UWSGI not for this, sure?
Nope. It can do it, but that's slow. Use Apache for this.
[pid: 9|app: 0|req: 7/25] 192.168.88.1 () {80 vars in 1591 bytes} [Sat Mar 8 01:40:42 2025] GET / => generated 15642 bytes in 56 msecs (HTTP/1.1 200) 8 headers in 393 bytes (1 switches on core 0)
[pid: 7|app: 0|req: 6/26] 192.168.88.1 () {78 vars in 1630 bytes} [Sat Mar 8 01:40:42 2025] GET /django-i18n.js?l=ru&v=b22f3d0942c5fe810c3618cdfc55d2191c738b0ebfea8c4f9764fab75cf626fb => generated 3227 bytes in 17 msecs (HTTP/1.1 200) 10 headers in 368 bytes (1 switches on core 0)
[pid: 8|app: 0|req: 7/27] 192.168.88.1 () {78 vars in 1772 bytes} [Sat Mar 8 01:40:42 2025] GET /media/avatars/0a/5c/XBtYJWlca73Ppem4pLfW0lBsLuvvvE7Y/nvkQOgV50RyZ1sgUB7u7xIdp1TNxeH5i.png => generated 13278 bytes in 28 msecs (HTTP/1.1 404) 8 headers in 400 bytes (1 switches on core 0)

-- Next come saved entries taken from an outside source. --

-- ==== Sys2Proof/Machine/Check.lean ====
section
/-! DEFINITION. The step check and its verdict (R372 to R379), mirror digests (R385 to R387), checkpoints (R395 to R397) and
the health monitor (R402, R403). -/

namespace Sys2Proof.Machine

/-! STEP_CHECK. -/

/-- The offset of the first offending field of a STEP_CHECK argument block (Table 10-3, R405). -/
def checkArgsBad (head lists : Bytes) : Option Nat :=
  let n := field (wordAt head 8) 0 9
  if field (wordAt head 0) 48 16 ≠ 0 then some 0
  else if field (wordAt head 8) 9 55 ≠ 0 ∨ n = 0 ∨ 256 < n then some 8
  else ((List.range (2 * n)).find? fun k =>
    let w := wordAt lists (8 * k)
    if k % 2 = 0 then field w 48 16 != 0 else field w 40 24 != 0 || field w 0 40 == 0).map fun k => 16 + 8 * k

/-- Read the partials of every list, in list order. -/
def readPartials : List (Nat × Nat) → State → Except MemErr (List Nat) × State
  | [], s => (.ok [], s)
  | (a, n) :: rest, s =>
    match memRead s .ddma {} a (8 * n) with
    | (.error e, s1) => (.error e, s1)
    | (.ok bs, s1) =>
      match readPartials rest s1 with
      | (.error e, s2) => (.error e, s2)
      | (.ok more, s2) => (.ok (codesOf 8 bs ++ more), s2)

/-- Is an FP64 code finite. -/
def finite64 (w : Word) : Bool := field w 52 11 != 0x7FF

/-- The requests that the health monitor makes at the latch of a step (R374, R403). -/
def latchRequests (s : State) (step : Word) : BitVec 2 :=
  let risk := s.fld .hltRisk 0 0 0 8
  let hold := s.fld .hltCtrl 0 0 48 16
  let free := fun (last : Option Word) => match last with
    | some v => decide (hold < (stepDiff step v).natAbs)
    | none => true
  let dig := decide (s.fld .hltCtrl 0 0 0 8 ≤ risk) && free s.a.lastDigest
  let ck := decide (s.fld .hltCtrl 0 0 8 8 ≤ risk) && free s.a.lastCkpt
  (if dig then 1 else 0) ||| (if ck then 2 else 0)

/-- A step checksum of the link ports for a step (R435). -/
def stepSum (s : State) (k : RegKind) (step : Word) : Word :=
  let b := step.toNat % 2
  if s.reg .aflStepTag b 0 = step then s.reg k b 0 else 0

/-- The loss as the member uses it (R373): the FAIL bits it sets, and the loss that enters the collective. -/
def judgeLoss (s : State) (r : TackRun) (v inv : Word) : BitVec 8 × Word × State :=
  if ¬ complOk v inv then (4, nan64, logComplement s (srcStirrup (300 + r.die)) 4 v inv)
  else (if finite64 v then 0 else 2, v, s)

/-- Restore verification of this step finds another loss (R401). -/
def lossDiffers (s : State) (step loss : Word) : Bool :=
  match s.a.verify with
  | some v => v.step == step && v.loss != .of loss
  | none => false

/-- The member's local conditions and its part of the verdict record (R373 to R375). -/
def localCheck (s : State) (r : TackRun) (lossBytes : Bytes) (partials : List Nat) : Bytes × State :=
  let (f, loss, s1) := judgeLoss s r (wordAt lossBytes 0) (wordAt lossBytes 8)
  let fail : BitVec 8 := f ||| if lossDiffers s1 r.step loss then 0x40 else 0
  let req := latchRequests s1 r.step
  let w0 := place 8 2 req.toNat ||| BitVec.setWidth 64 fail
  let rec_ := wordsBytes [w0, loss, BitVec.ofNat 64 (treeSum64 partials), stepSum s1 .aflStepSent r.step, stepSum s1 .aflStepRecv r.step, 0, 0, 0]
  (rec_, { s1 with a := { s1.a with loss := .of loss, fail := fail, req := req } })

/-- Open the collective of a step check or a digest comparison (R588) on schedule 0 or 1; without a schedule to run it the
routine ends with COLL_ARGS_INVALID. -/
def openOwn (s : State) (r : TackRun) (id sched : Nat) (use : CollUse) (record : List Host.Cell) : State :=
  match schedule s sched with
  | none => endBad s r 0x45 (assureStatus 0x45 0)
  | some sc =>
    if ¬ schedFits s sc 2 3 0 then endBad (noteHeld s [.cfgRole]) r 0x45 (assureStatus 0x45 0)
    else drain (openColl (setRun s r (.collective id)) { newColl s r id sched sc use with record := record })

/-- STEP_CHECK (R372 to R375). -/
def execStepCheck (d : Fin 4) (s : State) : Out :=
  match startedRun s d.val rtStepCheck with
  | none => disabled "STEP_CHECK"
  | some r =>
    if (s.coll 0xFF).isSome ∨ argsLocked s r 16 ∨ stepRecordLocked s r.step then disabled "STEP_CHECK"
    else match inlineBad (runWords s r) 0 with
      | some o => .next (endArgs s r (0x80000000 + o))
      | none =>
        match readArgs s r 16 with
        | none => .next (endArgs s r 0xFFFFFFFF)
        | some (.error e, s1) => .next (endMem s1 r e)
        | some (.ok head, s1) =>
          let n := min 256 (field (wordAt head 8) 0 9)
          if argsLocked s1 r (16 + 16 * n) then disabled "STEP_CHECK"
          else match readArgs s1 r (16 + 16 * n) with
          | some (.ok all, s2) =>
            let lists := all.drop 16
            match checkArgsBad head lists with
            | some o => .next (endArgs s2 r o)
            | none =>
              let parts := (List.range n).map fun i => (field (wordAt lists (16 * i)) 0 48, field (wordAt lists (16 * i + 8)) 0 40)
              if rangesLocked s2 ((field (wordAt head 0) 0 48, 16) :: parts.map fun z => (z.1, 8 * z.2)) then disabled "STEP_CHECK"
              else match memRead s2 .ddma {} (field (wordAt head 0) 0 48) 16 with
              | (.error e, s3) => .next (endMem s3 r e)
              | (.ok loss, s3) =>
                match readPartials parts s3 with
                | (.error e, s4) => .next (endMem s4 r e)
                | (.ok ps, s4) =>
                  let (bs, s5) := localCheck s4 r loss ps
                  .next (openOwn s5 r 0xFF 0 .check (putBytes [] 0 bs))
          | some (.error e, s2) => .next (endMem s2 r e)
          | none => .next (endArgs s1 r 0xFFFFFFFF)

/-! Checkpoints. -/

/-- A run that waits for the verdict of step c + 1. -/
def waitingCheckpoint (s : State) (step : Word) : Option (TackRun × BitVec 32 × Word) :=
  s.d.tack.findSome? fun r : TackRun =>
    match r.phase with
    | .checkpoint n digest => if r.step + 1 = step then some (r, n, digest) else none
    | _ => none

/-- CKPT_ABORTED (R397). -/
def abortCheckpoint (s : State) (r : TackRun) (n : BitVec 32) : State :=
  endGood (logModule s 0x0402 srcModule r.step (BitVec.setWidth 64 n) 0) r 2

/-- The losses of a verdict agree with their complements; a checkpoint that would carry one that does not is aborted (R28, R29;
DESIGN CHOICE, log entry 65). -/
def Verdict.held (v : Verdict) : Bool := v.loss.ok && v.lossSum.ok

/-- COMPLEMENT_ERROR of a verdict's losses. -/
def noteLosses (s : State) (v : Verdict) : State := noteValue (noteValue s 4 v.loss) 4 v.lossSum

/-- The trailer of a checkpoint, after the verdict of the next step (R397, Table 10-9). -/
def sendTrailer (s : State) (v : Verdict) : State :=
  match waitingCheckpoint s v.step with
  | none => s
  | some (r, n, digest) =>
    match (if v.held then s.stream n else none) with
    | none => abortCheckpoint (noteLosses s v) r n
    | some e =>
      let bs := wordsBytes [v.step, ~~~v.step, v.loss.v, v.loss.inv, v.lossSum.v, v.lossSum.inv, digest, placeBit 1 v.pass ||| 1]
      endGood (s.setStream n { e with data := e.data ++ bs, more := false }) r 0
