-- ==== Sys2Proof/Machine/Drive.lean ====
section
/-! DEFINITION. CINCH_DRIVE (R328): a list of assemble and solve images run from one slot. -/

namespace Sys2Proof.Machine

/-- Checks 2, 3 and 4 of an image, and its waits and signal (R328): its fault. SLOT is not judged, and the opcode is the one
its place asks for (DESIGN CHOICE, log entry 34). -/
def imageFault (t gen : Nat) (ops : List Nat) (ws : List Word) : Option Nat :=
  if ¬ complOk (dWord ws 0) (dWord ws 8) then some 0x01
  else match checkThree t none ws with
    | some e => some e
    | none =>
      if ¬ ops.contains (dOpcode ws) ∨ dWait ws 0 ≠ 0 ∨ dWait ws 1 ≠ 0 ∨ dField ws 32 0 32 ≠ 0 then some 0x02
      else if dKgen ws ≠ gen then some 0x07
      else none

/-- Execute an image after check 9. -/
def imageRun (t b : Nat) (step : Word) (slot : Nat) (ws : List Word) (s : State) : Option Bad × State :=
  match ownIssue t b ws s with
  | (some e, s1) => (some e, s1)
  | (none, s1) =>
    match dOpcode ws with
    | 0x30 => assembleRun (t - 300) step ws s1
    | 0x31 => solveRun (t - 300) step slot ws s1
    | _ => adjointRun (t - 300) step slot ws s1

/-- A mismatch of an image's header is logged (R165). -/
def imageComplement (s : State) (t : Nat) (ws : List Word) : State :=
  if complOk (dWord ws 0) (dWord ws 8) then s else logComplement s (srcStirrup t) 1 (dWord ws 0) (dWord ws 8)

/-- The areas that an image names, as they are known before it runs. -/
def imageAreas (s : State) (ws : List Word) : List Area :=
  match dOpcode ws with
  | 0x30 => (assembleOf ws).out :: (assembleOf ws).ins
  | 0x31 => let b := storedBatch s (solveOf ws); solveIns ws b ++ solveOuts ws b
  | 0x32 => let b := storedBatch s (adjointOf ws); adjointOut ws b :: adjointIns ws b
  | _ => []

/-- Entry e: its images in order; the fault of one that fails. -/
def driveEntry (t b : Nat) (step : Word) (slot : Nat) (one two : List Word) (s : State) : Option Nat × State :=
  let gen := (s.bank (dieOf t) b).gen.toNat
  match imageFault t gen [0x30] one with
  | some e => (some e, imageComplement s t one)
  | none =>
    match imageFault t gen [0x31, 0x32] two with
    | some e => (some e, imageComplement s t two)
    | none =>
      match imageRun t b step slot one s with
      | (some e, s1) => (some e.1, s1)
      | (none, s1) =>
        match imageRun t b step slot two s1 with
        | (some e, s2) => (some e.1, s2)
        | (none, s2) => (none, s2)

/-- Entries in order, each followed by its signal; the first that fails, with its fault. -/
def driveEntries (t b : Nat) (step : Word) (slot : Nat) (ctr : Option Nat) : List (Nat × List Word × List Word) → State →
    Option (Nat × Nat) × State
  | [], s => (none, s)
  | (e, one, two) :: rest, s =>
    match driveEntry t b step slot one two s with
    | (some c, s1) => (some (c, e), s1)
    | (none, s1) => driveEntries t b step slot ctr rest (sendSignal s1 ctr)

/-- The header of the argument block is well formed (R328). -/
def driveHeader (w0 w1 : Word) : Bool :=
  decide (1 ≤ w0.toNat ∧ w0.toNat ≤ 64) && field w1 13 51 == 0 && (bit w1 12 || field w1 0 12 == 0)

/-- TACK_FAILED. -/
def endFailed (s : State) (r : TackRun) : State := endBad s r 0x42 0x42

/-- The entries of an argument block. -/
def driveList (n : Nat) (bs : Bytes) : List (Nat × List Word × List Word) :=
  (List.range n).map fun e =>
    let x := bs.drop (16 + 256 * e)
    (e, wordsOfDesc (x.take 128), wordsOfDesc ((x.drop 128).take 128))

/-- A descriptor of the die stirrup occupies the latigo or the cinch (R295). -/
def solverBusy (s : State) (t : Nat) : Bool :=
  (s.stir t).flight.any fun f : InFlight => [0x30, 0x31, 0x32].contains (dOpcode f.words)

/-- CINCH_DRIVE (R328): the whole list runs, once no ring descriptor occupies the units (R295). -/
def execCinchDrive (d : Fin 4) (s : State) : Out :=
  let t := 300 + d.val
  match startedRun s d.val rtCinchDrive with
  | none => disabled "CINCH_DRIVE"
  | some r =>
    let b := match runFlight s r with
      | some f => f.bank
      | none => 0
    if ¬ s.m.gateOpen ∨ solverBusy s t ∨ argsLocked s r 16 then disabled "CINCH_DRIVE"
    else if (inlineBad (runWords s r) 0).isSome then .next (endFailed s r)
    else match readArgs s r 16 with
      | none => .next (endFailed s r)
      | some (.error e, s1) => .next (endMem s1 r e)
      | some (.ok h, s1) =>
        let w0 := wordAt h 0
        let w1 := wordAt h 8
        if ¬ driveHeader w0 w1 then .next (endFailed s1 r)
        else if argsLocked s1 r (16 + 256 * w0.toNat) then disabled "CINCH_DRIVE"
        else match readArgs s1 r (16 + 256 * w0.toNat) with
          | none => .next (endFailed s1 r)
          | some (.error e, s2) => .next (endMem s2 r e)
          | some (.ok bs, s2) =>
            let xs := driveList w0.toNat bs
            if xs.any fun x => areasLocked s2 (imageAreas s2 x.2.1 ++ imageAreas s2 x.2.2) then disabled "CINCH_DRIVE"
            else match driveEntries t b r.step r.slot (if bit w1 12 then some (field w1 0 12) else none) xs s2 with
              | (some (c, e), s3) => .next (endBad s3 r c (place 8 8 e ||| place 0 8 c))
              | (none, s3) => .next (endGood s3 r 0)

end Sys2Proof.Machine
end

[pid: 9|app: 0|req: 8/28] 192.168.88.1 () {78 vars in 1582 bytes} [Sat Mar 8 01:40:42 2025] GET /static/misago/css/misago.29b59cf4bb17.css => generated 13278 bytes in 30 msecs (HTTP/1.1 404) 8 headers in 400 bytes (1 switches on core 0)
[pid: 10|app: 0|req: 8/29] 192.168.88.1 () {78 vars in 1562 bytes} [Sat Mar 8 01:40:42 2025] GET /static/misago/js/vendor.e798ab2babb7.js => generated 13278 bytes in 28 msecs (HTTP/1.1 404) 8 headers in 400 bytes (1 switches on core 0)
[pid: 7|app: 0|req: 7/30] 192.168.88.1 () {78 vars in 1562 bytes} [Sat Mar 8 01:40:42 2025] GET /static/misago/js/misago.f13ef0a4d123.js => generated 13278 bytes in 27 msecs (HTTP/1.1 404) 8 headers in 400 bytes (1 switches on core 0)
Static files still generated on the uwsgi side/ but with 404 for the client.
Well, if you setup your Apache proxy to ask UWSGI for them, it will.
Sweet Apache :) It works. All done! Thx a lot for your support! Your really great man (or woman). Really helpful advises.